ASSIGNMENT –
In the listing below, the line containing "s1 with latch" marks the end; copy exactly every line from the first through that one.
"""
-- ==== Sys2Proof/Laws/DoesUpd.lean ====
section
/-! SUPPORT. What a record update of State touches: one lemma for each set of fields that some operation changes together. -/

namespace Sys2Proof.Machine

open Sys2Proof

theorem Does.upd_latch {F R : Nat} {s s1 : State} (v0 : Store FKey Nat) (b0 : Has F 0)
    (h : Does F R s s1) : Does F R s { s1 with latch := v0 } :=
  h.trans ⟨rfl, fun h => Does.clash b0 h, fun _ => rfl, fun _ => rfl, fun _ => rfl, fun _ => rfl, fun _ => rfl, fun _ => rfl, fun _ => rfl, fun _ => rfl, fun _ => rfl, fun _ => rfl, fun _ => rfl, fun _ => rfl, fun _ => rfl, fun _ => rfl, fun _ => rfl, fun _ => rfl, fun _ => rfl, fun _ => rfl, fun _ => rfl, fun _ => rfl, fun _ => rfl, fun _ => rfl, fun _ => rfl, fun _ => rfl, fun _ => rfl, fun _ => rfl, fun _ => rfl, fun _ => rfl, fun _ => rfl, fun _ => rfl, fun _ => rfl, fun _ => rfl, fun _ => rfl, fun _ => rfl, fun _ => rfl, fun _ => rfl, fun _ => rfl, fun _ => rfl, fun _ => rfl, fun _ => rfl, fun _ => rfl, fun _ => rfl, fun _ => rfl, fun _ => rfl, fun _ => rfl, fun _ => rfl, fun _ => rfl, fun _ => rfl, fun _ => rfl, fun _ => rfl, fun _ => rfl, fun _ => rfl, fun _ => rfl, fun _ => rfl, fun _ => rfl, fun _ => rfl, fun _ => rfl, fun _ => rfl, fun _ => rfl, fun _ => rfl, fun _ => rfl, fun _ => rfl, fun _ => rfl, fun _ => rfl, fun _ => rfl, fun _ => rfl, fun _ => rfl, fun _ => rfl, fun _ _ => rfl,
    fun hc => hc⟩

theorem Does.upd_now_rails_and12 {F R : Nat} {s s1 : State} (v0 : Stamp) (v1 : NStore RailX) (v2 : TimeX) (v3 : NStore SensorX) (v4 : NStore DomX) (v5 : RstX) (v6 : List (Nat × Nat × Nat)) (v7 : List XAcc) (v8 : JtagX) (v9 : List Nat) (v10 : List Nat) (v11 : List Nat) (wnow : s1.wholeTicks = true → ({ s1 with now := v0 } : State).wholeTicks = true) (b0 : Has F 1) (b1 : Has F 12) (b2 : Has F 42) (b3 : Has F 46) (b4 : Has F 47) (b5 : Has F 48) (b6 : Has F 50) (b7 : Has F 53) (b8 : Has F 56) (b9 : Has F 65) (b10 : Has F 66) (b11 : Has F 67)
    (h : Does F R s s1) : Does F R s { s1 with now := v0, rails := v1, time := v2, sensors := v3, doms := v4, rst := v5, live := v6, xwait := v7, jtag := v8, safePin := v9, safeRail := v10, safeWave := v11 } :=
  h.trans ⟨rfl, fun _ => rfl, fun h => Does.clash b0 h, fun _ => rfl, fun _ => rfl, fun _ => rfl, fun _ => rfl, fun _ => rfl, fun _ => rfl, fun _ => rfl, fun _ => rfl, fun _ => rfl, fun _ => rfl, fun h => Does.clash b1 h, fun _ => rfl, fun _ => rfl, fun _ => rfl, fun _ => rfl, fun _ => rfl, fun _ => rfl, fun _ => rfl, fun _ => rfl, fun _ => rfl, fun _ => rfl, fun _ => rfl, fun _ => rfl, fun _ => rfl, fun _ => rfl, fun _ => rfl, fun _ => rfl, fun _ => rfl, fun _ => rfl, fun _ => rfl, fun _ => rfl, fun _ => rfl, fun _ => rfl, fun _ => rfl, fun _ => rfl, fun _ => rfl, fun _ => rfl, fun _ => rfl, fun _ => rfl, fun _ => rfl, fun h => Does.clash b2 h, fun _ => rfl, fun _ => rfl, fun _ => rfl, fun h => Does.clash b3 h, fun h => Does.clash b4 h, fun h => Does.clash b5 h, fun _ => rfl, fun h => Does.clash b6 h, fun _ => rfl, fun _ => rfl, fun h => Does.clash b7 h, fun _ => rfl, fun _ => rfl, fun h => Does.clash b8 h, fun _ => rfl, fun _ => rfl, fun _ => rfl, fun _ => rfl, fun _ => rfl, fun _ => rfl, fun _ => rfl, fun _ => rfl, fun h => Does.clash b9 h, fun h => Does.clash b10 h, fun h => Does.clash b11 h, fun _ => rfl, fun _ _ => rfl,
    fun hc => by
      simp only [State.canonical, State.memsOk, Bool.and_eq_true] at hc ⊢
      exact ⟨⟨hc.1.1, ⟨⟨⟨hc.1.2.1.1.1.1, hc.1.2.1.1.1.2⟩, hc.1.2.1.1.2⟩, hc.1.2.1.2⟩, hc.1.2.2⟩, wnow hc.2⟩⟩

theorem Does.upd_now_wm_jumps_time {F R : Nat} {s s1 : State} (v0 : Stamp) (v1 : WmX) (v2 : Nat) (v3 : TimeX) (wnow : s1.wholeTicks = true → ({ s1 with now := v0 } : State).wholeTicks = true) (b0 : Has F 1) (b1 : Has F 36) (b2 : Has F 37) (b3 : Has F 42)
    (h : Does F R s s1) : Does F R s { s1 with now := v0, wm := v1, jumps := v2, time := v3 } :=
  h.trans ⟨rfl, fun _ => rfl, fun h => Does.clash b0 h, fun _ => rfl, fun _ => rfl, fun _ => rfl, fun _ => rfl, fun _ => rfl, fun _ => rfl, fun _ => rfl, fun _ => rfl, fun _ => rfl, fun _ => rfl, fun _ => rfl, fun _ => rfl, fun _ => rfl, fun _ => rfl, fun _ => rfl, fun _ => rfl, fun _ => rfl, fun _ => rfl, fun _ => rfl, fun _ => rfl, fun _ => rfl, fun _ => rfl, fun _ => rfl, fun _ => rfl, fun _ => rfl, fun _ => rfl, fun _ => rfl, fun _ => rfl, fun _ => rfl, fun _ => rfl, fun _ => rfl, fun _ => rfl, fun _ => rfl, fun _ => rfl, fun h => Does.clash b1 h, fun h => Does.clash b2 h, fun _ => rfl, fun _ => rfl, fun _ => rfl, fun _ => rfl, fun h => Does.clash b3 h, fun _ => rfl, fun _ => rfl, fun _ => rfl, fun _ => rfl, fun _ => rfl, fun _ => rfl, fun _ => rfl, fun _ => rfl, fun _ => rfl, fun _ => rfl, fun _ => rfl, fun _ => rfl, fun _ => rfl, fun _ => rfl, fun _ => rfl, fun _ => rfl, fun _ => rfl, fun _ => rfl, fun _ => rfl, fun _ => rfl, fun _ => rfl, fun _ => rfl, fun _ => rfl, fun _ => rfl, fun _ => rfl, fun _ => rfl, fun _ _ => rfl,
    fun hc => by
      simp only [State.canonical, State.memsOk, Bool.and_eq_true] at hc ⊢
      exact ⟨⟨hc.1.1, ⟨⟨⟨hc.1.2.1.1.1.1, hc.1.2.1.1.1.2⟩, hc.1.2.1.1.2⟩, hc.1.2.1.2⟩, hc.1.2.2⟩, wnow hc.2⟩⟩

theorem Does.upd_now_time_atTick {F R : Nat} {s s1 : State} (v0 : Stamp) (v1 : TimeX) (v2 : Store FKey Nat) (wnow : s1.wholeTicks = true → ({ s1 with now := v0 } : State).wholeTicks = true) (b0 : Has F 1) (b1 : Has F 42) (b2 : Has F 68)
    (h : Does F R s s1) : Does F R s { s1 with now := v0, time := v1, atTick := v2 } :=
  h.trans ⟨rfl, fun _ => rfl, fun h => Does.clash b0 h, fun _ => rfl, fun _ => rfl, fun _ => rfl, fun _ => rfl, fun _ => rfl, fun _ => rfl, fun _ => rfl, fun _ => rfl, fun _ => rfl, fun _ => rfl, fun _ => rfl, fun _ => rfl, fun _ => rfl, fun _ => rfl, fun _ => rfl, fun _ => rfl, fun _ => rfl, fun _ => rfl, fun _ => rfl, fun _ => rfl, fun _ => rfl, fun _ => rfl, fun _ => rfl, fun _ => rfl, fun _ => rfl, fun _ => rfl, fun _ => rfl, fun _ => rfl, fun _ => rfl, fun _ => rfl, fun _ => rfl, fun _ => rfl, fun _ => rfl, fun _ => rfl, fun _ => rfl, fun _ => rfl, fun _ => rfl, fun _ => rfl, fun _ => rfl, fun _ => rfl, fun h => Does.clash b1 h, fun _ => rfl, fun _ => rfl, fun _ => rfl, fun _ => rfl, fun _ => rfl, fun _ => rfl, fun _ => rfl, fun _ => rfl, fun _ => rfl, fun _ => rfl, fun _ => rfl, fun _ => rfl, fun _ => rfl, fun _ => rfl, fun _ => rfl, fun _ => rfl, fun _ => rfl, fun _ => rfl, fun _ => rfl, fun _ => rfl, fun _ => rfl, fun _ => rfl, fun _ => rfl, fun _ => rfl, fun _ => rfl, fun h => Does.clash b2 h, fun _ _ => rfl,
    fun hc => by
      simp only [State.canonical, State.memsOk, Bool.and_eq_true] at hc ⊢
      exact ⟨⟨hc.1.1, ⟨⟨⟨hc.1.2.1.1.1.1, hc.1.2.1.1.1.2⟩, hc.1.2.1.1.2⟩, hc.1.2.1.2⟩, hc.1.2.2⟩, wnow hc.2⟩⟩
"""
EXERCISE ANSWER –
-- ==== Sys2Proof/Laws/DoesUpd.lean ====
section
/-! SUPPORT. What a record update of State touches: one lemma for each set of fields that some operation changes together. -/

namespace Sys2Proof.Machine

open Sys2Proof

theorem Does.upd_latch {F R : Nat} {s s1 : State} (v0 : Store FKey Nat) (b0 : Has F 0)
    (h : Does F R s s1) : Does F R s { s1 with latch := v0 } :=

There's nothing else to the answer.